[Saved data entries]
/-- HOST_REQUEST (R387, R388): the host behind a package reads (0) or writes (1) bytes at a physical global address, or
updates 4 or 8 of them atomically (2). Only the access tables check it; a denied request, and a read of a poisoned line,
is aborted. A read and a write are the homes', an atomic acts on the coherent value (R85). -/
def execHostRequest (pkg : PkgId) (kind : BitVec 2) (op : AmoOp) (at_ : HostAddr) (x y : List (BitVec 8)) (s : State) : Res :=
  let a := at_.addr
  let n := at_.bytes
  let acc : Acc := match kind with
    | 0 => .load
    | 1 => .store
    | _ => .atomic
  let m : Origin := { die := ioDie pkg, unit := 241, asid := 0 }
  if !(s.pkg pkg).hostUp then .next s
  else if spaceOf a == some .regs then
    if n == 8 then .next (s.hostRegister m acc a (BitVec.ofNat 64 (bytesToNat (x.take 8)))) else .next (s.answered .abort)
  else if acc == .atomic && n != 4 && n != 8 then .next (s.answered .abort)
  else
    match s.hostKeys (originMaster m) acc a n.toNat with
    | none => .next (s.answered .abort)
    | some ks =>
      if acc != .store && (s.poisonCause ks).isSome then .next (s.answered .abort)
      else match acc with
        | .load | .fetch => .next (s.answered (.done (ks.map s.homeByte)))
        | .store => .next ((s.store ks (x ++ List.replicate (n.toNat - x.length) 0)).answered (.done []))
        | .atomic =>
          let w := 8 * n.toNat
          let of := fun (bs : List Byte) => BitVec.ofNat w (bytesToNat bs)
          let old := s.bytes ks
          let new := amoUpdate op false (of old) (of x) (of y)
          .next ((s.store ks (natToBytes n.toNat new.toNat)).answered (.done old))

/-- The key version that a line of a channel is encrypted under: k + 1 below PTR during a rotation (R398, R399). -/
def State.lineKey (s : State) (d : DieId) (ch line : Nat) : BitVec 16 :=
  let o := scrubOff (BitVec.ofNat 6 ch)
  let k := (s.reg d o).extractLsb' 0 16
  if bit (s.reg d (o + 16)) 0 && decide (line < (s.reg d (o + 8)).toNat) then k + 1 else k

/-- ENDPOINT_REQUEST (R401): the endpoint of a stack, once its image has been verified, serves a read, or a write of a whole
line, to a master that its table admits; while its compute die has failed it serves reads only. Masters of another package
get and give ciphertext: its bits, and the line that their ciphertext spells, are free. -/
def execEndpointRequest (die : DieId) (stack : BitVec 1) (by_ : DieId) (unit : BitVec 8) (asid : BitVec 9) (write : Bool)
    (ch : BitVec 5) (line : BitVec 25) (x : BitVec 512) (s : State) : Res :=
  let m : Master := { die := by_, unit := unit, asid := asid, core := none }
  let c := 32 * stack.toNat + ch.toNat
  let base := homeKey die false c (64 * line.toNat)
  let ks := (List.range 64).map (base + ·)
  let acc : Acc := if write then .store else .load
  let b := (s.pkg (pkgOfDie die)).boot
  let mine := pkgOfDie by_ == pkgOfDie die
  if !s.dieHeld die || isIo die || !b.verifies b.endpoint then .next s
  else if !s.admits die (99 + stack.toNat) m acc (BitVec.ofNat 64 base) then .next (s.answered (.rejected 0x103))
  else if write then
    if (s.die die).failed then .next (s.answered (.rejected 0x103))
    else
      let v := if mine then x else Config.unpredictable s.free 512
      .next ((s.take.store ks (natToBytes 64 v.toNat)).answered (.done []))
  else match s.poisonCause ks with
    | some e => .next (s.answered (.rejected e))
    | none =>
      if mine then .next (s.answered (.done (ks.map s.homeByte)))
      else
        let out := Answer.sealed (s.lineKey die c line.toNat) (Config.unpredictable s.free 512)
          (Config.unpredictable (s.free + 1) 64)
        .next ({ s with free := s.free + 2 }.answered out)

## WHAT IS EXPECTED
In the data above, repeat exactly each line from the first through the line that contains "is aborted. A", and give nothing else.

## RESPONSE AREA
/-- HOST_REQUEST (R387, R388): the host behind a package reads (0) or writes (1) bytes at a physical global address, or
updates 4 or 8 of them atomically (2). Only the access tables check it; a denied request, and a read of a poisoned line,
is aborted. A read and a write are the homes', an atomic acts on the coherent value (R85). -/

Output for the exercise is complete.